BRIEF: Copy every line in the listing that contains "Obligations".

WORKING DATA:
/-! ## Integer arithmetic -/

/-- The results of the plain arithmetic and logical instructions: `x[rd]` and nothing else is written. -/
def Obligations.PlainAluResults : Prop :=
  ∀ (rd rs1 : Reg) (o : Opnd2) (s : State),
    let a := readReg rs1 s
    let b := opnd2 o s
    let c : Word := if s.psr.c then 1 else 0
    ∀ p ∈ ([(.add rd rs1 o, a + b), (.sub rd rs1 o, a - b), (.addx rd rs1 o, a + b + c), (.subx rd rs1 o, a - b - c),
        (.and rd rs1 o, a &&& b), (.andn rd rs1 o, a &&& ~~~b), (.or rd rs1 o, a ||| b), (.orn rd rs1 o, a ||| ~~~b),
        (.xor rd rs1 o, a ^^^ b), (.xnor rd rs1 o, ~~~(a ^^^ b))] : List (Instr × Word)),
      Completes p.1 s fun t =>
        Advanced s t ∧ Holds rd p.2 t ∧ Frame { slots := [slot s.psr.cwp rd] } s t

/-- ADDcc and ADDXcc: N and Z of the result, C the carry out of bit 31, V when the signed sum does not fit (R43). -/
def Obligations.AddSetsCodes : Prop :=
  ∀ (rd rs1 : Reg) (o : Opnd2) (s : State),
    let a := readReg rs1 s
    let b := opnd2 o s
    ∀ p ∈ ([(.addcc rd rs1 o, 0), (.addxcc rd rs1 o, if s.psr.c then 1 else 0)] : List (Instr × Nat)),
      let r := a + b + BitVec.ofNat 32 p.2
      Completes p.1 s fun t =>
        Advanced s t ∧ Holds rd r t ∧ t.psr.n = r.getLsbD 31 ∧ (t.psr.z = true ↔ r = 0) ∧
        (t.psr.c = true ↔ 2 ^ 32 ≤ a.toNat + b.toNat + p.2) ∧
        (t.psr.v = true ↔ a.toInt + b.toInt + p.2 < -2 ^ 31 ∨ 2 ^ 31 ≤ a.toInt + b.toInt + p.2) ∧
        Frame { slots := [slot s.psr.cwp rd], icc := true } s t

/-- SUBcc and SUBXcc: C is the borrow, V says that the signed difference does not fit (R43). -/
def Obligations.SubSetsCodes : Prop :=
  ∀ (rd rs1 : Reg) (o : Opnd2) (s : State),
    let a := readReg rs1 s
    let b := opnd2 o s
    ∀ p ∈ ([(.subcc rd rs1 o, 0), (.subxcc rd rs1 o, if s.psr.c then 1 else 0)] : List (Instr × Nat)),
      let r := a - b - BitVec.ofNat 32 p.2
      Completes p.1 s fun t =>
        Advanced s t ∧ Holds rd r t ∧ t.psr.n = r.getLsbD 31 ∧ (t.psr.z = true ↔ r = 0) ∧
        (t.psr.c = true ↔ a.toNat < b.toNat + p.2) ∧
        (t.psr.v = true ↔ a.toInt - b.toInt - p.2 < -2 ^ 31 ∨ 2 ^ 31 ≤ a.toInt - b.toInt - p.2) ∧
        Frame { slots := [slot s.psr.cwp rd], icc := true } s t

/-- The logical instructions that set codes: N and Z of the result, V and C 0. -/
def Obligations.LogicSetsCodes : Prop :=
  ∀ (rd rs1 : Reg) (o : Opnd2) (s : State),
    let a := readReg rs1 s
    let b := opnd2 o s
    ∀ p ∈ ([(.andcc rd rs1 o, a &&& b), (.andncc rd rs1 o, a &&& ~~~b), (.orcc rd rs1 o, a ||| b),
        (.orncc rd rs1 o, a ||| ~~~b), (.xorcc rd rs1 o, a ^^^ b), (.xnorcc rd rs1 o, ~~~(a ^^^ b))] :
          List (Instr × Word)),
      Completes p.1 s fun t =>
        Advanced s t ∧ Holds rd p.2 t ∧ t.psr.n = p.2.getLsbD 31 ∧ (t.psr.z = true ↔ p.2 = 0) ∧ t.psr.v = false ∧
        t.psr.c = false ∧ Frame { slots := [slot s.psr.cwp rd], icc := true } s t

/-- R301 to R303: the shifts move by the low five bits of the operand, as numbers. -/
def Obligations.ShiftResults : Prop :=
  ∀ (rd rs1 : Reg) (n : ShCount) (s : State),
    let a := readReg rs1 s
    let k := match n with
      | .reg rs2 => (readReg rs2 s).toNat % 32
      | .cnt shcnt => shcnt.toNat
    (∀ r : Word, r.toNat = a.toNat * 2 ^ k % 2 ^ 32 →
      Completes (.sll rd rs1 n) s fun t =>
        Advanced s t ∧ Holds rd r t ∧ Frame { slots := [slot s.psr.cwp rd] } s t) ∧
    (∀ r : Word, r.toNat = a.toNat / 2 ^ k →
      Completes (.srl rd rs1 n) s fun t =>
        Advanced s t ∧ Holds rd r t ∧ Frame { slots := [slot s.psr.cwp rd] } s t) ∧
    (∀ r : Word, r.toInt = a.toInt / 2 ^ k →
      Completes (.sra rd rs1 n) s fun t =>
        Advanced s t ∧ Holds rd r t ∧ Frame { slots := [slot s.psr.cwp rd] } s t)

ANSWER TO THE EXERCISE:
def Obligations.PlainAluResults : Prop :=
def Obligations.AddSetsCodes : Prop :=
def Obligations.SubSetsCodes : Prop :=
def Obligations.LogicSetsCodes : Prop :=
def Obligations.ShiftResults : Prop :=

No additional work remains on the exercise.